In answer to the ever-intensifying global water crisis, industrial designer Talia Radford has created the AquaIris, an elegant, portable water purifier for developing countries with tropical climates that is simple to use and requires no electricity! How does it work? Contaminated water enters the AquaIris, passes over a removable/re-usable filter, then travels under a layer of ‘converter crystals’ where germicidal UVC rays purify the water molecules as they pass by.
At Inhabitat we believe that great design can change the world for the better and Talia Radford’s AquaIris is a brilliant example of inspired design in the service of an important issue – 1 in 6 people do not have access to safe, clean drinking water. The AquaIris is portable and easy to use; the directions are even printed right on the lanyard. The form, which echos the hexagon — ‘the geometry that water molecules form travelling in pairs within the body’ — is simple, elegant and beautiful enough to be discovered at Cooper-Hewitt.

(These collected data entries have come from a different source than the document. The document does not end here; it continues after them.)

/-- 12 R342: a Serge snapshot in progress: the flash slot, the number of its first segment, how many it has. -/
structure SergeRun where
  id : BitVec 64 := 0
  step : BitVec 64 := 0
  slot : Nat := 0
  first : BitVec 64 := 0
  total : Nat := 0
  pages : Nat := 0
  /-- its entry of the catalogue (Table 12.9) -/
  cat : Nat := 10
  deriving DecidableEq, Repr

/-- 12 R350: a restore in progress: of a START or of a rollback. -/
structure Restore where
  fetch : FetchRun := {}
  rollback : Bool := false
  /-- the partner slot that holds the snapshot -/
  slot : Option Nat := none
  /-- every page is in place -/
  done : Bool := false
  deriving DecidableEq, Repr

/-- What a tier's header area holds of a snapshot: its commit record, its manifest with the signature block, and the message that the key
named there made the signature over; none where it is no signature of that key (14 R386, log 6). -/
structure HeaderArea where
  commit : BitVec 512 := 0
  manifest : List Byte := []
  sigMsg : Option (List Byte) := none
  deriving DecidableEq, Repr

/-- What a store window holds of a Serge snapshot (12 R350). -/
structure SergeCopy where
  header : HeaderArea := {}
  pages : List (List Byte) := []
  deriving DecidableEq, Repr

/-- A committed Muslin snapshot: identifier, step, slot, whether it is job-complete (R333). -/
structure Newest where
  id : BitVec 64 := 0
  step : BitVec 64 := 0
  slot : Nat := 0
  complete : Bool := false
  deriving DecidableEq, Repr

/-- The job of a partition between START and CLEAR. -/
structure Job where
  latched : JcpLatched := {}
  header : WvHeader := {}
  /-- SHAKE256 of the image's header (14 Table 14.13) -/
  headDigest : BitVec 256 := 0
  body : ImageBody := {}
  loaded : Bool := false
  /-- physical quadrants of the logical quadrants, in order (Table 05.4) -/
  quads : List Nat := []
  target : Nat := 0
  variant : Nat := 0
  report : List ReportStep := []
  reportLoaded : Bool := false
  stopStep : Option (BitVec 64) := none
  /-- commands accepted that have not taken effect, in order (11 R318, 15 R410, R414), with the image of a START -/
  waitingCmds : List (JobCmd × StartImage) := []
  /-- JCP.STEP at the last STEP event (Table 11.8) -/
  stepIrqBase : BitVec 64 := BitVec.allOnes 64
  /-- an owner core has begun the update of the current step (15 R407) -/
  updateBegun : Bool := false
  /-- withdrawn from the step; the step S_j of the rejoin (12 R346) -/
  withdrawn : Option (BitVec 64) := none
  /-- a rollback hold is in force (12 R345) -/
  hold : Bool := false
  /-- RPT.STATUS of the cores that have ended a step, ORed, by step (R148) -/
  stepStatus : FMap (BitVec 12) := []
  /-- packets of a step that a KLP port has been given, port P and the low 16 bits of the step at 2^16 P + step (R140) -/
  portSent : FMap Nat := []
  /-- the data-order cursor (07 R180) -/
  cursor : BitVec 64 := 0
  /-- parts of a generation written, by (group × 2^16 + region) × 2^32 + its step (07 R181) -/
  genParts : FMap Nat := []
  /-- members that rejoin, with their step (12 R346) -/
  rejoins : List (BitVec 12 × BitVec 64) := []
  /-- the snapshot step whose point has not been passed (12 R328) -/
  snapDue : Option (BitVec 64) := none
  snap : Option SnapRun := none
  /-- the step whose start has reset the status blocks of the groups (08 R232) -/
  opened : Option (BitVec 64) := none
  /-- the step that a copy budget which expired marks (12 R334) -/
  rideStep : Option (BitVec 64) := none
  /-- SNAP_DONE received: snapshot and member -/
  snapDone : List (BitVec 64 × BitVec 12) := []
  flash : Option FlashRun := none
  /-- Serge snapshots that are written, in order -/
  serge : List SergeRun := []
  restore : Option Restore := none
  /-- a fence asks for a variant selection at the next step boundary (05 R124, 15 R418): the index of its record -/
  reselect : Option (BitVec 32) := none
  /-- the newest committed Muslin snapshot, and whether the snapshot point of JCP.SNAP_AT_STOP has been passed -/
  newest : Option Newest := none
  stopSnap : Bool := false
  /-- the partner is unreachable (12 R347) -/
  partnerLost : Bool := false
  /-- JCP.EPOCH has been raised in Retain or Standby, and is applied on wake (12 R348) -/
  raised : Bool := false
  deriving DecidableEq, Repr

/-- A slot of the partner region (12 R333, R339). -/
structure PartnerSlot where
  committed : Bool := false
  pinned : Bool := false
  opened : Bool := false
  id : BitVec 64 := 0
  member : BitVec 12 := 0
  pages : Nat := 0
  /-- bytes written of each page, of the manifest, and the manifest's length once sealed -/
  got : FMap Nat := []
  manifestGot : Nat := 0
  sealLen : Option Nat := none
  /-- pages of which a piece came by the ride -/
  rides : List Nat := []
  /-- commits made into this area (CM.SEQ) -/
  seq : BitVec 16 := 0
  deriving DecidableEq, Repr

/-- A partition. -/
structure Part where
  jcp : Jcp := {}
  job : Job := {}
  power : PartPower := {}
  partner : FMap PartnerSlot := []
  /-- far pages being resolved (09 R263) and the page being evicted (09 R264) -/
  far : List FarRes := []
  evict : Option (Nat × Nat) := none
  /-- members reported unreachable, with their group, that the module controller has not taken (10 R286) -/
  unreach : List (Nat × Nat) := []
  deriving DecidableEq, Repr

/-- The variant that a job runs. -/
def Job.body' (j : Job) : VariantBody := j.body.variants.getD j.variant {}

end Sys2Proof.Machine
end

There is some debate about the science behind the AquaIris. Chatter on Radford’s blog has questioned the ‘converter crystals’ and the proposed effectiveness of UVC purification through/in plastics and/or glass, particularly on cloudy or overcast days.
Regardless, we love the AquaIris. Once the kinks are worked-out we hope to find it in production — and saving lives — soon. We are not alone in our admiration. Like the Contortionist folding bike we brought you earlier, the AquaIris has been shortlisted for a James Dyson Award, a well-deserved honor. Good luck!